Stored items
-- ==== Sys2Proof/Laws/Fields.lean ====
section
/-! SUPPORT. What a word built from fields holds, and the words of a run and of a 32-bit quantity. -/

namespace Sys2Proof.Machine

/-- The fields lie in a word, and no two of them overlap. -/
def fieldsFit : List (Nat × Nat × Nat) → Bool
  | [] => true
  | f :: rest => decide (f.1 + f.2.1 ≤ 16) && rest.all (fun g => decide (f.1 + f.2.1 ≤ g.1) || decide (g.1 + g.2.1 ≤ f.1))
    && fieldsFit rest

/-- The bits a field sets in a word. -/
theorem field_bit (f : Nat × Nat × Nat) (i : Nat) (hi : i < 16) :
    (BitVec.ofNat 16 ((f.2.2 % 2 ^ f.2.1) <<< f.1)).getLsbD i
      = (decide (f.1 ≤ i) && decide (i < f.1 + f.2.1) && f.2.2.testBit (i - f.1)) := by
  rw [BitVec.getLsbD_ofNat, Nat.testBit_shiftLeft, Nat.testBit_mod_two_pow]
  by_cases h : f.1 ≤ i
  · have e : (i - f.1 < f.2.1) = (i < f.1 + f.2.1) := by rw [eq_iff_iff]; omega
    simp [hi, h, e]
  · simp [h]

/-- The bits of a word built from fields that do not overlap. -/
theorem packFold_bit : ∀ (L : List (Nat × Nat × Nat)) (acc : Nat), fieldsFit L = true →
    (∀ f ∈ L, ∀ i < 16, f.1 ≤ i → i < f.1 + f.2.1 → (BitVec.ofNat 16 acc).getLsbD i = false) → ∀ i < 16,
    (BitVec.ofNat 16 (L.foldl (fun acc f => acc + (f.2.2 % 2 ^ f.2.1) <<< f.1) acc)).getLsbD i
      = ((BitVec.ofNat 16 acc).getLsbD i
        || L.any (fun f => decide (f.1 ≤ i) && decide (i < f.1 + f.2.1) && f.2.2.testBit (i - f.1)))
  | [], acc, _, _, i, _ => by simp
  | f :: L, acc, hL, hacc, i, hi => by
    simp only [fieldsFit, Bool.and_eq_true, List.all_eq_true, Bool.or_eq_true, decide_eq_true_eq] at hL
    obtain ⟨⟨h1, h2⟩, h3⟩ := hL
    have hz : BitVec.ofNat 16 acc &&& BitVec.ofNat 16 ((f.2.2 % 2 ^ f.2.1) <<< f.1) = 0#16 := by
      apply BitVec.eq_of_getLsbD_eq
      intro j hj
      rw [BitVec.getLsbD_and, field_bit f j hj, BitVec.getLsbD_zero]
      by_cases h : f.1 ≤ j ∧ j < f.1 + f.2.1
      · rw [hacc f List.mem_cons_self j hj h.1 h.2, Bool.false_and]
      · have : (decide (f.1 ≤ j) && decide (j < f.1 + f.2.1)) = false := by
          rw [Bool.eq_false_iff]; intro x; rw [Bool.and_eq_true, decide_eq_true_eq, decide_eq_true_eq] at x; exact h x
        rw [this]; simp
    have hs : ∀ j < 16, (BitVec.ofNat 16 (acc + (f.2.2 % 2 ^ f.2.1) <<< f.1)).getLsbD j
        = ((BitVec.ofNat 16 acc).getLsbD j || (decide (f.1 ≤ j) && decide (j < f.1 + f.2.1) && f.2.2.testBit (j - f.1))) := by
      intro j hj
      rw [BitVec.ofNat_add, BitVec.add_eq_or_of_and_eq_zero _ _ hz, BitVec.getLsbD_or, field_bit f j hj]
    rw [List.foldl_cons, packFold_bit L _ h3 ?_ i hi, hs i hi, List.any_cons, Bool.or_assoc]
    intro g hg j hj hj1 hj2
    rw [hs j hj, hacc g (List.mem_cons_of_mem _ hg) j hj hj1 hj2, Bool.false_or]
    have hd : ¬ (f.1 ≤ j ∧ j < f.1 + f.2.1) := by
      rcases h2 g hg with h | h <;> omega
    have : (decide (f.1 ≤ j) && decide (j < f.1 + f.2.1)) = false := by
      rw [Bool.eq_false_iff]; intro x; rw [Bool.and_eq_true, decide_eq_true_eq, decide_eq_true_eq] at x; exact hd x
    rw [this, Bool.false_and]

/-- Two fields of a word of fields that do not overlap, one of which holds a bit, are one field. -/
theorem fieldsFit_unique : ∀ {L : List (Nat × Nat × Nat)}, fieldsFit L = true → ∀ f ∈ L, f.1 + f.2.1 ≤ 16 ∧
    ∀ g ∈ L, ∀ i, f.1 ≤ i → i < f.1 + f.2.1 → g.1 ≤ i → i < g.1 + g.2.1 → g = f
  | x :: L, hL, f, hf => by
    simp only [fieldsFit, Bool.and_eq_true, List.all_eq_true, Bool.or_eq_true, decide_eq_true_eq] at hL
    obtain ⟨⟨h1, h2⟩, h3⟩ := hL
    rcases List.mem_cons.1 hf with rfl | hf'
    · refine ⟨h1, fun g hg i a b c d => ?_⟩
      rcases List.mem_cons.1 hg with rfl | hg
      · rfl
      · rcases h2 g hg with h | h <;> omega
    · obtain ⟨k1, k2⟩ := fieldsFit_unique h3 f hf'
      refine ⟨k1, fun g hg i a b c d => ?_⟩
      rcases List.mem_cons.1 hg with rfl | hg
      · rcases h2 f hf' with h | h <;> omega
      · exact k2 g hg i a b c d

/-- A bit of a field of a word. -/
theorem bits_testBit (w : Word) (lo n i : Nat) : (bits w lo n).testBit i = (decide (i < n) && w.getLsbD (lo + i)) := by
  unfold bits
  rw [Nat.testBit_mod_two_pow, Nat.testBit_shiftRight, BitVec.testBit_toNat]

/-- A word built from fields that do not overlap holds each of them. -/
theorem packWord_holds {L : List (Nat × Nat × Nat)} (h : fieldsFit L = true) : HoldsFields (packWord L) L := by
  intro f hf
  obtain ⟨hb, hu⟩ := fieldsFit_unique h f hf
  apply Nat.eq_of_testBit_eq
  intro i
  rw [bits_testBit, Nat.testBit_mod_two_pow]
  by_cases hi : i < f.2.1
  · simp only [hi, decide_true, Bool.true_and]
    unfold packWord
    rw [packFold_bit L 0 h (fun _ _ _ _ _ _ => by simp) (f.1 + i) (by omega)]
    rw [show (BitVec.ofNat 16 0).getLsbD (f.1 + i) = false by simp, Bool.false_or, Bool.eq_iff_iff, List.any_eq_true]
    constructor
    · rintro ⟨g, hg, hx⟩
      simp only [Bool.and_eq_true, decide_eq_true_eq] at hx
      have := hu g hg (f.1 + i) (by omega) (by omega) hx.1.1 hx.1.2
      subst this
      simpa using hx.2
    · intro hx
      refine ⟨f, hf, ?_⟩
      simp only [Bool.and_eq_true, decide_eq_true_eq]
      exact ⟨⟨by omega, by omega⟩, by simpa using hx⟩
  · simp [hi]

/-- Some of the fields of a word built from fields that do not overlap, each given by its value. -/
theorem packWord_holds_some {L M : List (Nat × Nat × Nat)} (h : fieldsFit L = true) (hM : ∀ f ∈ M, f ∈ L) :
    HoldsFields (packWord L) M :=
  fun f hf => packWord_holds h f (hM f hf)

/-- A one-bit field of a word built from fields that do not overlap. -/
theorem packWord_getLsbD {L : List (Nat × Nat × Nat)} (h : fieldsFit L = true) {i : Nat} {b : Bool} (hf : (i, 1, bitNat b) ∈ L) :
    (packWord L).getLsbD i = b := by
  have e := packWord_holds h _ hf
  have t := bits_testBit (packWord L) i 1 0
  simp only [] at e
  rw [e] at t
  have : (bitNat b % 2 ^ 1).testBit 0 = b := by cases b <;> rfl
  rw [this] at t
  simpa using t.symm

/-- A flag as a number. -/
theorem bitNat_eq (b : Bool) : bitNat b = b.toNat := by cases b <;> rfl

/-- The two words of a 32-bit quantity make it. -/
theorem long_longWords (v : BitVec 32) : (v.extractLsb' 16 16 ++ v.extractLsb' 0 16 : BitVec 32) = v := by
  apply BitVec.eq_of_getLsbD_eq
  intro i hi
  rw [BitVec.getLsbD_append]
  by_cases h : i < 16
  · simp [h]
  · simp only [h, if_false]
    rw [BitVec.getLsbD_extractLsb']
    have : 16 + (i - 16) = i := by omega
    rw [this]
    have : i - 16 < 16 := by omega
    simp [this]

end Sys2Proof.Machine
end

Exercise directions >>
Output each line of the records above exactly, beginning at the first, and stop once the line containing "in a word. -/" has been output.

Answer for this exercise >>
-- ==== Sys2Proof/Laws/Fields.lean ====
section
/-! SUPPORT. What a word built from fields holds, and the words of a run and of a 32-bit quantity. -/

namespace Sys2Proof.Machine

/-- The fields lie in a word, and no two of them overlap. -/
def fieldsFit : List (Nat × Nat × Nat) → Bool
  | [] => true
  | f :: rest => decide (f.1 + f.2.1 ≤ 16) && rest.all (fun g => decide (f.1 + f.2.1 ≤ g.1) || decide (g.1 + g.2.1 ≤ f.1))
    && fieldsFit rest

/-- The bits a field sets in a word. -/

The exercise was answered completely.